Are DLVs effective for your RDS instance?
Implementing dedicated mounts for components such as binlogs and datadir is a recommended standard practice. It becomes more manageable and efficient by isolating logs and data to a dedicated mount. This segregation facilitates optimized I/O operations, preventing potential bottlenecks and enhancing overall system performance. Overall, adopting this practice promotes a structured and efficient storage strategy, fostering better performance, manageability, and, ultimately, a more robust database environment.
Thus, using Dedicated Log Volumes (DLVs), though new in AWS RDS, has been one of the recommended best practices and is a welcome setup improvement for your RDS instance.
We performed a standard benchmarking test using the sysbench tool to compare the performance of a DLV instance vs a standard RDS MySQL instance, as shared in the following section.
Benchmarking AWS RDS DLV setup
Setup
2 RDS Single DB instances | 1 EC2 Instance | ||
Regular | DLV Enabled | Sysbench | |
db.m6i.2xlarge | c5.2xlarge | ||
MySQL 8.0.31 | CentOS 7 | ||
8 Core / 32G | 8 Core / 16G | ||
Data Size: 32G |
– Default RDS configuration was used with binlogs enabled having full ACID compliance configurations.
Benchmark results for DLV-enabled instance vs. standard instance
Write-only traffic
Read-write traffic
Read-only traffic
Benchmarking analysis
- For both read-only and read-write traffic, there is a constant improvement in the QPS counters as the number of threads increases.
- For write-only traffic, the QPS counters match the performance of standard RDS instances for lower thread counts, though, for higher counters, there is a drastic improvement.
- The DLV, of course, affects the WRITE operations the most, and hence, the write-only test should be given the most consideration for the comparison of the DLV configuration vs. standard RDS.
Benchmarking outcome
Based on the sysbench benchmark results in the specified environment, it is strongly advised to employ DLV for a standard RDS instance.
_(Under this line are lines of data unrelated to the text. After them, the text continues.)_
-- ==== Sys2Proof/Syntax.lean ====
section
/-! DEFINITION. The commands of the block (30_encoding.md R83), one constructor per row of the opcode table, and the
names their operands stand for. Every operand type has exactly the values its `w` bits admit (R81), so no term of
`Instr` is ill formed. -/

namespace Sys2Proof

/-- A section of a recording: header (0) or payload (1) (00_scope.md R7). -/
inductive Section where
  | header
  | payload
  deriving DecidableEq, Repr

/-- A pulse profile: regular (0) or fast (1) (00_scope.md R7). -/
inductive PulseProfile where
  | regular
  | fast
  deriving DecidableEq, Repr

/-- Where the output stage sends its bits: BITS (0) or PCM (1) (10_state.md R24). -/
inductive OutMode where
  | bits
  | pcm
  deriving DecidableEq, Repr

/-- The eight registers, numbered 0 to 7 in this order (10_state.md R20). -/
inductive Reg where
  | ctrl
  | stat
  | cks
  | idx
  | run
  | data
  | eidx
  | len
  deriving DecidableEq, Repr

/-- The 21 commands (30_encoding.md R83). -/
inductive Instr where
  | nop
  | rst
  | getr (r : Reg)
  | setidx (n : Count)
  | fwr (v : Byte)
  | fwck
  | frd
  | frdn (n : Half)
  | frck
  | ckclr
  | ssel (sec : Section)
  | srst
  | sstep
  | scan
  | rmark
  | omode (m : OutMode)
  | psel (p : PulseProfile)
  | emitb (b : Bool)
  | gap (n : Count)
  | mark (sec : Section)
  | rpt
  deriving DecidableEq, Repr

end Sys2Proof
end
DLV demonstrates superior performance across most sysbench workloads, particularly showcasing notable enhancements in write-intensive scenarios.
Implementation considerations
When opting for DLVs, it’s crucial to be aware of the following considerations:
- DLV activation requires a reboot: After modifying the DLV setting for a DB instance, a reboot is mandatory for the changes to take effect.
- Recommended for larger configurations: While DLVs offer advantages across various scenarios, they are particularly recommended for database configurations of five TiB or greater. This recommendation underscores DLV’s effectiveness in handling substantial storage volumes.
- Benchmark and test: It is always recommended to test and review the performance of your application traffic rather than solely depending on standard benchmarking dependent on synthetic load.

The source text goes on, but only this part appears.